В начале 1987 года студенческие волнения охватили Пекинский университет. Студенты снова требовали политических свобод и альтернативных выборов. Опаснее всего было для властей то, что при полицейских разгонах за студентов вступались рабочие. И тогда начинались уже настоящие схватки.

Дэн Сяопин в очередной раз двинулся жёстким курсом. Подавлением волнений он не ограничился. Была объявлена ― после долгого перерыва ― общегосударственная политическая кампания: «борьба с буржуазной либерализацией». Режим ужесточался системно. Такого в Китае не случалось уже давно.

Серьёзность взятой линии доказывалась важным кадровым решением. Был снят с поста генерального секретаря и взят под домашний арест популярный реформатор Ху Яобан. Друг свободолюбивых студентов. Буржуазным либералом Ху, конечно, не был. Но он был решителен в разоблачении ужасов классического маоизма, в реабилитации его жертв. Выступал за определённую свободу дискуссий, поощрял общественную активность. И вот, Дэн без сожаления устранял своего ученика.

Генсеком был назначен Чжао Цзыян ― политически близкий Ху Яобану, но слабый, нерешительный и зависимый. На освободившийся пост премьера заступил холодный и жёсткий партийный технократ Ли Пэн. Усилилось консервативное влияние Чэнь Юня и куратора карательных органов Цяо Ши. Ужесточились позиции ведущих региональных секретарей. При Дэн Сяопине сформировалась новая команда для сложных времён.

Реформы Дэн Сяопина заняли почётное место в перечне «экономических чудес». Даже под партийной диктатурой рынок возродил общество огромной страны. Оттуда родом могущество современного Китая. Но с самого начала в «политике реформ и открытости» обозначился своего рода патриархальный перенос. Вполне сознательно проведённый Дэном. Экономически от его политики выиграла прежде всего деревня. Условием её оживления ставилась политическая инертность. Массы охотнее повиновались в ответ на властные благодеяния.
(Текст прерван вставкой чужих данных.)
/-- One line of an answer to requests of one geometry: a multicast for each run, each copy of which its reader acknowledges (R200). -/
def sendSwLine (s : State) (p : Nat) (b : BlkEntry) (r : SwReq) (rs : List SwReq) (n : Nat) (ln : Nat × Line × BitVec 64) : State :=
  let w := swathOf s p
  let d := portTile (gridW s) p
  let psn := (lineNeeds b.sfmt r n).any (fun l => w.bad.contains (64 * l))
  let s := setSwath s p { w with owed := tabMod w.owed r.ctx.toNat 0 (· + rs.length) }
  (swRuns (rs.map (·.tile))).foldl (fun s run =>
    fromDie s (tileIx d.1 d.2) 5
      { rk := run.1, add := false, tok := false, hop := 0, epoch := epochNow s r.ctx, psn := psn, cls := 4, seq := 0
        fmt := r.fmt, tid := r.tid, ctx := r.ctx, span := run.2.2, slot := 0, rsv := 0, line := 0, dstY := ixY run.2.1
        dstX := ixX run.2.1, srcY := d.2, srcX := d.1, data := ln.2.1
        body := .swLine ((rs.filter (fun q => inRun run q.tile)).map (fun q => (q.tile, q.op))) ln.1 ln.2.2 }) s

/-- The lines of an answer from the n-th on that can be served in line order. -/
def readyLines (buf : Mem) (b : BlkEntry) (r : SwReq) (n : Nat) : List (Nat × (Nat × Line × BitVec 64)) :=
  (((swLines buf b.sfmt r).drop n).zipIdx.map (fun q => (n + q.2, q.1))).takeWhile (fun q => answerReady b r q.1)

/-- The geometries of an entry's requests: N, KB and V0, which the key leaves free. -/
def shapesOf (m : MergeEntry) : List (Nat × Nat × Nat) := (m.reqs.map (fun q => (q.n, q.kb, q.v0))).eraseDups

/-- Serves what can be served to the requests of one geometry: requests of one key but of different geometry are answered by multicasts of
their own. DESIGN CHOICE, log entry 49. -/
def serveShape (p : Nat) (b : BlkEntry) (a : State × MergeEntry) (g : (Nat × Nat × Nat) × Nat) : State × MergeEntry :=
  let rs := a.2.reqs.filter (fun q => (q.n, q.kb, q.v0) == g.1)
  match rs with
  | [] => a
  | q :: _ =>
    let n := tabGet a.2.sent g.2 0
    let l := readyLines (swathOf a.1 p).buf b q n
    (l.foldl (fun s ln => sendSwLine s p b q rs ln.1 ln.2) a.1, { a.2 with sent := tabSet a.2.sent g.2 (n + l.length) })

/-- Has an entry been answered whole? -/
def answered (buf : Mem) (b : BlkEntry) (m : MergeEntry) : Bool :=
  (shapesOf m).zipIdx.all (fun g => match m.reqs.find? (fun q => (q.n, q.kb, q.v0) == g.1) with
    | some q => decide ((swLines buf b.sfmt q).length ≤ tabGet m.sent g.2 0)
    | none => true)

/-- Serves the lines of a released merge entry that are valid, in line order (R202, R276); once all have gone, each requester counts
toward READERS. -/
def serveMerge (s : State) (p : Nat) (m : MergeEntry) : State :=
  match m.reqs with
  | [] => s
  | r :: _ =>
    match findBlk (swathOf s p) r with
    | none => s
    | some (e, b) =>
      let (s, m') := (shapesOf m).zipIdx.foldl (serveShape p b) (s, m)
      let w := swathOf s p
      if answered w.buf b m' then
        let b' := { b with served := b.served + m.reqs.length }
        let s := setSwath s p { w with merges := w.merges.filter (· != m), table := tabSet w.table e b' }
        if b'.served ≥ b'.readers then releaseBlk s p e b' else s
      else setSwath s p { w with merges := w.merges.map (fun q => if q = m then m' else q) }

/-- Serves what can be served of every released merge entry. -/
def servePort (s : State) (p : Nat) : State :=
  ((swathOf s p).merges.filter (·.released)).foldl (fun s m => serveMerge s p m) s

/-- The key of a merge entry. -/
def sameKey (a b : SwReq) : Bool :=
  a.ctx == b.ctx && a.tid == b.tid && a.addr == b.addr && a.fmt == b.fmt && a.t == b.t && a.rm == b.rm

/-- Joins the open entry of its key. -/
def joinMerge (r : SwReq) (target : Nat) : List MergeEntry → Option (List MergeEntry)
  | [] => none
  | m :: l =>
    if !m.released && (m.reqs.any (sameKey r)) then
      let rs := m.reqs ++ [r]
      some ({ m with reqs := rs, released := decide (rs.length ≥ target) } :: l)
    else (joinMerge r target l).map (m :: ·)

/-- One request joins or opens an entry; none while all 64 entries are open. -/
def mergeReq (w : Swath) (b : BlkEntry) (r : SwReq) : Option Swath :=
  match joinMerge r (b.merge + 1) w.merges with
  | some l => some { w with merges := l }
  | none =>
    if (w.merges.filter (fun m => !m.released)).length < 64 then
      some { w with merges := w.merges ++ [⟨[r], decide (b.merge = 0), []⟩] }
    else none

/-- SWREAD_REQUEST: the oldest request that waits at the port tile, else the next that arrived (R201, R276). -/
def swreadRequest (s : State) (p : Nat) : State :=
  let w := swathOf s p
  let take (r : SwReq) (w' : Swath) (full : Swath) : State :=
    match findBlk w r with
    | none => ownItem (logAt (setSwath s p w') 0x1305 3 p (some r.ctx) none 0) r.ctx
    | some (_, b) =>
      match mergeReq w' b r with
      | some w'' => servePort (setSwath s p w'') p
      | none => setSwath s p full
  match w.waiting, w.reqs with
  | r :: rest, _ => take r { w with waiting := rest } w
  | [], r :: rest => take r { w with reqs := rest } { w with reqs := rest, waiting := [r] }
  | [], [] => s

/-- MERGE_WINDOW_EXPIRY of the n-th merge entry: it is released. -/
def mergeExpiry (s : State) (p n : Nat) : State :=
  let w := swathOf s p
  match w.merges[n]? with
  | none => s
  | some m =>
    if m.released then s
    else servePort (setSwath s p { w with merges := w.merges.set n { m with released := true } }) p

/-! ### Fills (R273, R370) -/

/-- A fill line written into the buffer, with its forwarding under a binding. -/
def writeFill (s : State) (p : Nat) (w : Swath) (f : FillLine) (b : BlkEntry) (peer : Option Peer) : State :=
  let a := b.base + 64 * f.line
  let valid := addNew f.line b.valid
  let full := decide (valid.length = b.len)
  let b' := { b with valid := valid, st := if full then .ready else .filling }
  let s := setSwath s p { w with buf := memSetLine w.buf a f.data, table := tabSet w.table f.entry b'
                                 bad := if f.psn then addNew a w.bad else w.bad.filter (· != a) }
  let s := match peer with
    | none => s
    | some q =>
      let s := if b.st = .empty then updLink s p (fun l => { l with fillCred := tabMod l.fillCred f.entry 0 (· - 1) }) else s
      sendOn s p (classPool false 4) false
        ⟨q.engine, engineId s, q.ctx, 4, b.tid.toNat, b.sfmt, q.epoch, f.psn, full, false, false, 1, 0, f.line, f.step, 0⟩ [f.data] f.par
  servePort s p

/-- FILL_LINE: the next line from the mesh or from the spur. A READY entry holds it until the release; a binding without a
credit holds the first line of a generation. -/
def fillLine (s : State) (p : Nat) (spur : Bool) : State :=
  let w := swathOf s p
  match (if spur then w.fromSpur else w.fromMesh) with
  | [] => s
  | f :: rest =>
    let w' := if spur then { w with fromSpur := rest } else { w with fromMesh := rest }
    let freed (s : State) : State :=
      if f.lent then updLink s p (fun l => { l with freed := tabSet l.freed 1 ((tabGet l.freed 1 0 + 1) % 2 ^ 16) }) else s
    match tabFind w.table f.entry with
    | none => freed (logAt (setSwath s p w') 0x1305 3 p none none 0)
    | some b =>
      let peer := bindPeer s p f.entry b
      if b.len ≤ f.line then freed (logAt (setSwath s p w') 0x1305 3 p (some b.ctx) none 0)
      else if b.st = .ready ∨ (peer.isSome ∧ b.st = .empty ∧ tabGet (linkOf s p).fillCred f.entry 0 = 0) then s
      else freed (writeFill s p w' f b peer)

/-! ### Stream sequencers (R274, R324) -/

/-- Is a fill line of an entry on its way to its port die? -/
def fillsMoving (s : State) (p e : Nat) : Bool :=
  let hit (k : Pkt) : Bool := match k.body with
    | .fill p' e' _ _ => p' == p && e' == e
    | _ => false
  (swathOf s p).fromMesh.any (fun f => f.entry == e) ||
    s.tiles.any (fun t => t.2.mesh.inq.any (fun q => q.2.any hit) || t.2.meshSrc.any (fun q => q.2.any hit))

/-- The bytes of a range in its stream format: BF16 or MXFP8 segments of 64 blocks with their scales (R271, R294). -/
def strmBytes (fmt nelem : Nat) : Nat :=
  if fmt = 5 then 2112 * ceilDiv (ceilDiv nelem 32) 64 else 64 * ceilDiv nelem 32

/-- The bucket whose range holds a stream address: only an owned bucket's ranges have their streaming copy here (R294, R324). DEDUCED,
log entry 19. -/
def itemBucket (x : Ctx) (fmt src len : Nat) : Option Nat :=
  x.win.plan.bind (fun pl =>
    (List.range pl.buckets.length).find? (fun i => match pl.buckets[i]? with
      | some b => b.owner == pl.myRank && ((pl.ranges.drop b.range0).take b.nrange).any (fun r =>
          decide (r.strm ≤ src ∧ src + 64 * len ≤ r.strm + strmBytes fmt r.nelem))
      | none => false))

/-- Has the item's bucket the version that a fill of a step needs: at least the step before? A bucket of the plan's first step
has no earlier version to wait for. -/
def versionAllows (x : Ctx) (fmt src len : Nat) (step : W32) : Bool :=
  match itemBucket x fmt src len, x.win.plan with
  | some b, some pl =>
    step == pl.firstStep || (match tabFind x.win.versions b with
      | some v => decide ((v - (step - 1)).toNat < 2 ^ 31)
      | none => false)
  | _, _ => true

/-- The lines that the Stream staging region of a Saddle die holds (R261). -/
def streamLinesMax : Nat := 131072

/-- The fill lines that wait in a die's Stream region for its edge links. -/
def streamStaged (s : State) (k : Nat) : Nat :=
  ((List.range 8).map (fun link =>
    let a := attachTile (gridW s) k link
    ((tabGet (tileOf s (tileIx a.1 a.2)).meshSrc 25 []).filter (fun p => match p.body with
      | .fill _ _ _ _ => true
      | _ => false)).length)).sum

/-- Lines of an item from one on leave the Saddle die as WGT packets, each over the edge link of its address. -/
def sendItem (s : State) (k : Nat) (c : BitVec 8) (x : Ctx) (b : BlkEntry) (it : Nat × Nat × Nat) (step : W32) (from_ n : Nat) : State :=
  let d := portTile (gridW s) it.2.1
  (List.range n).foldl (fun s j =>
    let i := from_ + j
    let o := it.1 + 64 * i
    let a := attachTile (gridW s) k ((o >>> 6) % 8)
    let phys := (viewPhys x o).getD 0
    fromDie s (tileIx a.1 a.2) 6
      { rk := 0, add := false, tok := false, hop := 0, epoch := epochNow s c, psn := s.hbmBad.contains (phys / 64), cls := 4
        seq := 0, fmt := b.sfmt, tid := b.tid, ctx := c, span := 0, slot := 0, rsv := 0, line := 0, dstY := d.2, dstX := d.1
        srcY := a.2, srcX := a.1, data := memLine s.hbm phys, body := .fill it.2.1 it.2.2 i step }) s

/-- The walk that a sequencer is on: the step after a finished one where some submission runs it, and never a step older than
the oldest unfinished one. -/
def walkNow (x : Ctx) (k : Nat) (w : Option StreamWalk) : StreamWalk :=
  let old := oldestStep x
  let w := w.getD ⟨old, 0, 0⟩
  let w := if (old - w.step).toNat < 2 ^ 31 ∧ old ≠ w.step then ⟨old, 0, 0⟩ else w
  if w.pos ≥ (planItems x k w.step).length ∧ x.subs.any (fun b => decide ((w.step + 1 - b.first).toNat < b.count)) then
    ⟨w.step + 1, 0, 0⟩
  else w

/-- May the item of a walk be read on: it is under way, or its entry is EMPTY and its bucket's version allows it? -/
def itemGoes (s : State) (x : Ctx) (w : StreamWalk) (it : Nat × Nat × Nat) (b : BlkEntry) : Bool :=
  w.line != 0 || (b.st == .empty && !fillsMoving s it.2.1 it.2.2 && versionAllows x b.sfmt it.1 b.len w.step)

/-- STREAM_SEQUENCER_ITEM: the next item of the walk, as far as the Stream region has room; `ecc` is what the checks find in its lines
by view offset (R266). DEDUCED, log entry 19. -/
def sequencerItem (s : State) (k : Nat) (c : BitVec 8) (ecc : List (Nat × HbmEcc)) : State :=
  match ctxOf s c with
  | none => s
  | some x =>
    let w := walkNow x k (tabFind (saddleOf s k).walks c.toNat)
    match (planItems x k w.step)[w.pos]? with
    | none => s
    | some it =>
      match tabFind (swathOf s it.2.1).table it.2.2 with
      | none => s
      | some b =>
        let n := min (b.len - w.line) (streamLinesMax - streamStaged s k)
        if beforeReplay x ∨ !itemGoes s x w it b ∨ n = 0 then s
        else
          let mine := ecc.filter (fun p => decide (it.1 + 64 * w.line ≤ p.1 ∧ p.1 < it.1 + 64 * (w.line + n)))
          let s := sendItem (eccOutcomes s k c mine) k c x b it w.step w.line n
          let w' : StreamWalk := if w.line + n < b.len then { w with line := w.line + n } else { w with pos := w.pos + 1, line := 0 }
          updSaddle s k (fun d => { d with walks := tabSet d.walks c.toNat w' })

/-- SWREAD_REQUEST (R201). -/
def execSwreadRequest (port : Nat) (s : State) : Host.Outcome State Fault Refusal :=
  .next (swreadRequest s port)

/-- MERGE_WINDOW_EXPIRY (R201). -/
def execMergeWindowExpiry (port entry : Nat) (s : State) : Host.Outcome State Fault Refusal :=
  .next (mergeExpiry s port entry)

/-- FILL_LINE (R273). -/
def execFillLine (port : Nat) (spur : Bool) (s : State) : Host.Outcome State Fault Refusal :=
  .next (fillLine s port spur)

/-- STREAM_SEQUENCER_ITEM (R274). -/
def execStreamSequencerItem (saddle : Nat) (ctx : WithEcc (BitVec 8)) (s : State) : Host.Outcome State Fault Refusal :=
  .next (sequencerItem s saddle ctx.val ctx.ecc)

end Sys2Proof.Machine
end

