/-- Do lines that no replay can do without lie bad: weights, moments, exponents of owned buckets, the glean log, or too many? -/
def stateBad (s : State) (x : Ctx) (c : BitVec 8) : Bool :=
  s.saddles.any (fun p => decide (badMax < (tabGet p.2.bad c.toNat []).length)) ||
    (match x.win.plan with
     | none => false
     | some pl => (ownedRanges pl).any (fun p => let n := 4 * p.2.nelem
                    viewBad s x p.2.master n || viewBad s x p.2.mom1 n || viewBad s x p.2.mom2 n ||
                      s.upd.any (fun u => u.ctx == c && u.bucket == p.1 && viewBad s x p.2.land n)) ||
         viewBad s x pl.expOff (2 * expSetLen pl)) ||
    (match x.gleanMarks with
     | [] => false
     | m :: _ => decide (m.2 < x.gsn) && (gleanHeld x).any (fun g => decide (m.2 ≤ g) && viewBad s x (atGlean + 32 * (g % 8388608)) 32))

/-- Is a record of the oldest unfinished step overwritten? -/
def gleanLost (x : Ctx) (oldest : W32) : Bool := x.gleanMarks.any (fun p => stepGe p.1 oldest && decide (8388608 + p.2 < x.gsn))

/-- A rerun from a restored boundary: instances of a step and later are unstarted (R480). -/
def unstart (x : Ctx) (step : W32) : Ctx :=
  let keep (b : Submission) (k : Nat) : Bool := !stepGe (instStep b k) step
  let subs := x.subs.map (fun b =>
    { b with retired := b.retired.filter (fun p => keep b p.1)
             done := ((List.range b.done).find? (fun k => !keep b k)).getD b.done })
  let win := match x.win.plan with
    | some pl => let i := orderIx pl step 0
                 { x.win with front := min x.win.front i, ahead := x.win.ahead.filter (fun j => decide (j < i)) }
    | none => x.win
  { x with subs := subs, win := win, gleanMarks := x.gleanMarks.filter (fun p => !stepGe p.1 step) }

/-- How many instances of a submission the tiles have reached, as the records show: all, where a later one on its sheaf has begun. -/
def reached (x : Ctx) (b : Submission) : Nat :=
  let started (b : Submission) : Bool := b.retired.any (fun p => !p.2.isEmpty) || decide (0 < b.done)
  if (unfinished x).any (fun u => u.sheaf == b.sheaf && decide (b.no < u.no) && started u) then b.count
  else (b.retired.filter (fun p => !p.2.isEmpty)).foldl (fun n p => max n (p.1 + 1)) b.done

/-- The tasks of the reached instances without a TASK record. -/
def missingTasks (x : Ctx) : List (Nat × Nat × Nat) :=
  (unfinished x).flatMap (fun b => match findGraph x b.graph with
    | none => []
    | some g => (List.range (reached x b - b.done)).flatMap (fun i =>
        let k := b.done + i
        ((List.range g.tasks.length).filter (fun t => !(retiredIn b k).contains t)).map (fun t => (b.no, k, t))))

/-- The producers, in tile SRAM, of a task's inputs. -/
def producersOf (x : Ctx) (m : Nat × Nat × Nat) : List (Nat × Nat × Nat) :=
  match headOf x m with
  | some h => h.task.producers.map (fun t => (m.1, m.2.1, t))
  | none => []

/-- Closes a set of tasks under producers. DEDUCED, log entry 33. -/
def closeMembers (x : Ctx) : Nat → List (Nat × Nat × Nat) → List (Nat × Nat × Nat)
  | 0, l => l
  | n + 1, l =>
    let more := ((l.flatMap (producersOf x)).filter (fun m => !l.contains m)).eraseDups
    if more.isEmpty then l else closeMembers x n (l ++ more)

/-- Members in submission order, by instance and task. -/
def sortMembers (x : Ctx) (l : List (Nat × Nat × Nat)) : List (Nat × Nat × Nat) :=
  (unfinished x).flatMap (fun b => match findGraph x b.graph with
    | none => []
    | some g => (List.range (reached x b)).flatMap (fun k => ((List.range g.tasks.length).map (fun t => (b.no, k, t))).filter (fun m => l.contains m)))

/-- DEDUCED, log entry 33. -/
def membersOf (x : Ctx) : List (Nat × Nat × Nat) :=
  sortMembers x (closeMembers x (((unfinished x).map (fun b => ((findGraph x b.graph).map (·.tasks.length)).getD 0)).sum + 1) (missingTasks x))

/-- Does a member read a line that is bad, or parameters whose version has passed its step? -/
def readsBad (s : State) (x : Ctx) (m : Nat × Nat × Nat) : Bool :=
  ((headOf x m).map (fun h => h.task.reads.any (fun r => viewBad s x r.1 r.2))).getD false
def readsPassed (s : State) (x : Ctx) (m : Nat × Nat × Nat) : Bool :=
  match headOf x m, x.win.plan with
  | some h, some pl => (ownedRanges pl).any (fun p =>
      let len := strmBytes (streamFmt s x p.2.layer) p.2.nelem
      h.task.reads.any (fun r => decide (r.1 < p.2.strm + len ∧ p.2.strm < r.1 + r.2)) &&
        ((tabFind x.win.versions p.1).map (fun v => stepGe v (instStep h.sub h.inst))).getD false)
  | _, _ => false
К тому же, надо помнить точку отсчёта: тотальная нищета, грань голода, полное отсутствие всякой социалки в маоцзэдуновской КНР. Тем более на селе. Режим, изменивший такое положение, не мог не стать популярным.

Но стомиллионный в те времена китайский город гораздо слабее ощущал благотворность преобразований (кроме, разумеется, «свободных зон» побережья). Появились базары и приработки. Промышленность постепенно переводилась на хозрасчёт. Но выигрывали от этого узкие группы директоров и новоявленных коммерсантов. Жизнь рабочих почти не менялась. Разве что зарплаты, и так очень низкие, перестали быть гарантированными. Характерно пекинское дацзыбао конца 1980-х: «Мы тяжело работаем на заводе, а зарплаты не хватает даже на бутылку хорошей водки, которую нагло пьют на наших глазах зажравшиеся партийные начальники. Мы против «культурной революции», не хотим её повторения. Но расплата к ним придёт!»

Ху Яобан  ― студентам?..

15 апреля 1989 года умер Ху Яобан. Кончина опального экс-генсека повлекла цепь событий, потрясших страну и мир.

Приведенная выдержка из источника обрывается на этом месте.